There is also an emphasis through the show on issues related to the economy, and to the increasing importance, in Cuban society, of money and capital. The above can be linked with industrial decay, increasing social inequality, and concerns about money.

In Iván Capote’s paintings the local devaluated currency becomes metal dust, and ends up as an abstract surface. Adrián Fernández portraits the environment of Cuba’s middle, and upper, classes. Elías brings images of the downfall of the sugar industry across the country, and portraits the workers who used to be involved with sugar production.

I also tried to present a sample of the many works that, during the last couple of decades, have focused their attention on the representation of the body. This is particularly relevant to the fields of photography, video, and painting. These works insist on a humanity that is as much social as it is biological.

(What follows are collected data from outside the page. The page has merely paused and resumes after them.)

/-- The local address of an access after its check. Windows, ports, mirrored pages and other packages are out of reach. A sector that
fails stops a reader only (R430). Log 52 (DEDUCED). -/
def agentPlace (v : AgentView) (a : Word) (i : Int) (perm : BitVec 12) (n : Nat) : M Nat := do
  let va := ((a.toNat : Int) + i) % 2 ^ 48
  let c : Reg := ⟨Cap.withCursor v.cap.val va.toNat, v.cap.tag⟩
  checkCapAs ⟨false, Cap.tenant c.val⟩ c perm [Cap.kMemory] n
  let (p, e) ← translateFor (8 + v.edie) v.colony (Cap.tenant c.val) va.toNat perm
  let s ← get
  raiseIf (pkgOf p ≠ s.pkg) cXlat va.toNat
  raiseIf (pteM e) cPerm va.toNat
  checkAtomicPlace va.toNat p
  if perm &&& Cap.ld ≠ 0 then checkSectors va.toNat (localOf p) n else pure ()
  pure (localOf p)

/-- Bytes as a routine reads them, after the home slice has written the line back and dropped it (R277): what it has written lies over
the home's. -/
def agentRead (r : AgentRun) (a n : Nat) : M Nat := do
  modify fun s => s.l2Drop (a / 128)
  let bs ← homeRead a n
  pure (leNat (bs.zipIdx.map fun e => (((r.buf.find? fun x => x.1 = a + e.2).map (·.2)).getD e.1)))

/-- Buffers bytes of a write. -/
def AgentRun.write (r : AgentRun) (a n v : Nat) : AgentRun :=
  { r with buf := ((leBytes n v).zipIdx).foldl (fun m e => insertAt (a + e.2) e.1 m) r.buf }

/-- Sources of a two-source instruction. -/
def agent2 (r : AgentRun) (o : OpRRC) (len : Nat) (f : Word → Word → Word) : M AgentStep :=
  pure (.go ((r.set o.a (f (r.reg o.x) (r.reg o.y))).past len))

/-- An instruction with an immediate. -/
def agentImm (r : AgentRun) (o : OpRI) (len : Nat) (f : Word → Word) : M AgentStep :=
  pure (.go ((r.set o.a (f (r.reg o.a))).past len))

/-- A branch. -/
def agentBranch (r : AgentRun) (len : Nat) (i : Imm) (taken : Bool) : M AgentStep :=
  pure (.go (if taken then r.jump i else r.past len))

/-- An atomic operation, on the buffered bytes. -/
def agentAmo (v : AgentView) (r : AgentRun) (o : OpRRR) (m : AmoMod) (op len : Nat) : M AgentStep := do
  let k := if m.w32 then 4 else 8
  let a ← agentPlace v (r.reg o.b + r.reg o.c) (Imm.int o.imm) (Cap.ld ||| Cap.st ||| Cap.atm) k
  let old ← agentRead r a k
  let y := (r.reg o.a).toNat % 2 ^ (8 * k)
  pure (.go (((r.write a k (amoOp op k old y)).set o.a (extendTo64 (op = 4 || op = 5) k old)).past len))

/-- One instruction of a routine, `len` words long. -/
def agentExec (v : AgentView) (i : Instr) (len : Nat) (r : AgentRun) : M AgentStep :=
  match i with
  | .hold _ => pure (.go (r.past len))
  | .mov o => pure (.go ((r.set o.a (r.reg o.b)).past len))
  | .add o => agent2 r o len fun x y => x + y
  | .sub o => agent2 r o len fun x y => x - y
  | .and o => agent2 r o len fun x y => x &&& y
  | .or o => agent2 r o len fun x y => x ||| y
  | .xor o => agent2 r o len fun x y => x ^^^ y
  | .shl o => agent2 r o len fun x y => x <<< (y.toNat % 64)
  | .shr o => agent2 r o len fun x y => x >>> (y.toNat % 64)
  | .sra o => agent2 r o len fun x y => x.sshiftRight (y.toNat % 64)
  | .mul o => agent2 r o len fun x y => x * y
  | .addi o => agentImm r o len fun x => x + Imm.signed o.imm
  | .movi o => agentImm r o len fun _ => Imm.signed o.imm
  | .andi o => agentImm r o len fun x => x &&& Imm.signed o.imm
  | .shli o => agentImm r o len fun x => x <<< o.imm.toNat
  | .shri o => agentImm r o len fun x => x >>> o.imm.toNat
  | .srai o => agentImm r o len fun x => x.sshiftRight o.imm.toNat
  | .ceq o => agent2 r o len fun x y => truth (x = y)
  | .clt o => agent2 r o len fun x y => truth (x.slt y)
  | .cltn o => agent2 r o len fun x y => truth (x.ult y)
  | .sel o => pure (.go ((r.set o.a (if r.reg o.a ≠ 0 then r.reg o.b else r.reg o.c)).past len))
  | .bz o => agentBranch r len o.imm (r.reg o.a = 0)
  | .bnz o => agentBranch r len o.imm (r.reg o.a ≠ 0)
  | .blt o => agentBranch r len o.imm ((r.reg o.a).slt (r.reg o.b))
  | .bge o => agentBranch r len o.imm (!(r.reg o.a).slt (r.reg o.b))
  | .bltn o => agentBranch r len o.imm ((r.reg o.a).ult (r.reg o.b))
  | .bgen o => agentBranch r len o.imm (!(r.reg o.a).ult (r.reg o.b))
  | .j o => agentBranch r len o.imm true
  | .ret _ => pure (.returned r)
  | .ld o m => do
    let k := widthBytes m.width
    let a ← agentPlace v (r.reg o.b) (Imm.int o.imm) Cap.ld k
    let x ← agentRead r a k
    pure (.go ((r.set o.a (extendTo64 m.sx k x)).past len))
  | .st o m => do
    let k := widthBytes m.width
    let a ← agentPlace v (r.reg o.b) (Imm.int o.imm) Cap.st k
    pure (.go ((r.write a k (r.reg o.a).toNat).past len))
  | .amoAdd o m => agentAmo v r o m 0 len
  | .amoAnd o m => agentAmo v r o m 1 len
  | .amoOr o m => agentAmo v r o m 2 len
  | .amoXor o m => agentAmo v r o m 3 len
  | .amoMin o m => agentAmo v r o m 4 len
  | .amoMax o m => agentAmo v r o m 5 len
  | .amoMinn o m => agentAmo v r o m 6 len
  | .amoMaxn o m => agentAmo v r o m 7 len
  | .amoSwap o m => agentAmo v r o m 8 len
  | .cas o m => do
    let k := widthBytes m.width
    let a ← agentPlace v (r.reg o.b + r.reg o.c) (Imm.int o.imm) (Cap.ld ||| Cap.st ||| Cap.atm) k
    let old ← agentRead r a k
    let r1 := if old = (r.reg o.a).toNat % 2 ^ (8 * k) then r.write a k (r.reg (o.a + 1)).toNat else r
    pure (.go ((r1.set o.a (extendTo64 m.sx k old)).past len))
  | _ => pure .none

/-- Words of the instruction that starts a list of words. -/
def chainLength (ws : List IWord) : Nat := (ws.takeWhile isChainWord).length + 1

/-- Runs a routine to its `ret`, at most `fuel` instructions; none when it did not return. Log 52 (DEDUCED). -/
def runRoutine (v : AgentView) (ws : List IWord) : Nat → AgentRun → M (Option AgentRun)
  | 0, _ => pure none
  | fuel + 1, r => do
    let rest := ws.drop r.pos
    match decodeWords (rest.take (chainLength rest)) with
    | some (.ok i) => do
      let step ← agentExec v i (chainLength rest) { r with count := r.count + 1 }
      match step with
      | .go r1 => runRoutine v ws fuel r1
      | .returned r1 => pure (some r1)
      | .none => pure none
    | _ => pure none

/-- Applies the buffered writes, each run of bytes of a line in one act, at the memory: no slice holds the line (R277). -/
def applyBuffer (src : BitVec 28) : Nat → SMap Byte → M Unit
  | 0, _ => pure ()
  | _, [] => pure ()
  | fuel + 1, (a, b) :: m => do
    let n := ((m.zipIdx.takeWhile fun e => e.1.1 = a + 1 + e.2 && (a + 1 + e.2) % 128 ≠ 0)).length
    let _ ← homeRead a (n + 1)
    pathWrite a (b :: (m.take n).map (·.2)) src 4
    modify fun s => s.l2Drop (a / 128)
    applyBuffer src fuel (m.drop n)

/-- A whole routine for a capability and four arguments (R344): the four results and the instructions run, or none when it did not return within
256 instructions. A fault leaves no write. Log 52 (DEDUCED). -/
def performRoutine (slot : Nat) (c : Reg) (args : List Word) (a colony : Nat) (src : BitVec 28) :
    M (Option (List Word × Nat)) := do
  let s ← get
  match lookupD none s.units.agentSlots (slot % 64) with
  | none => raise cPerm (Cap.cursor c.val)
  | some x => do
    raiseIf (x.owner ≠ Cap.tenant c.val) cPerm (Cap.cursor c.val)
    let v : AgentView := { cap := c, edie := channelOf a / 64, colony := colony }
    let start : AgentRun :=
      { regs := BitVec.ofNat 64 (Cap.cursor c.val) :: args.take 4 ++ List.replicate 11 0, pos := 0, count := 0, buf := [] }
    let r ← runRoutine v x.words 256 start
    match r with
    | none => pure none
    | some r => do
      applyBuffer src (r.buf.length + 1) r.buf
      pure (some ((r.regs.drop 1).take 4, r.count))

Therefore, issues of race, sexuality and gender, and reflections on a fragmented identity are central to these artistic inquiries.

Think of the performance-based videos by Marta María Pérez, Adonis Flores, and Susana Pilar Delahante; the paintings by Orestes Hernández and Carlos Quintana; the videos of Juan Carlos Alom—who, in Habana solo, 2000, depicts a reality where the city and its inhabitants become one enlarged, gestural body.

Marianela Orozco brings together her own anatomy with the architecture of Havana, by attaching the hair she naturally loses to some buildings and structures across the city. Also here I would mention Yoan Capote’s Demagoguery, with its grotesque dissection and objectifying of the human anatomy, and Conga Irreversible by Los Carpinteros, a video documenting an explosive and sarcastic performance of the same title that took place during the 11th Havana Biennial (2012).

These are just some of the topics that my selection intends to bring to the attention of the audience. Needless to say, the complexity of these works will not allow us to fit them into narrow categories. Any of the works I have mentioned, and many others in the show, could give enough material to spark a very broad, open discussion.

Overseas: Cuba and The Bahamas. Contemporary Art from the Caribbean runs through August 6, 2017, at Halle 14 in Leipzig.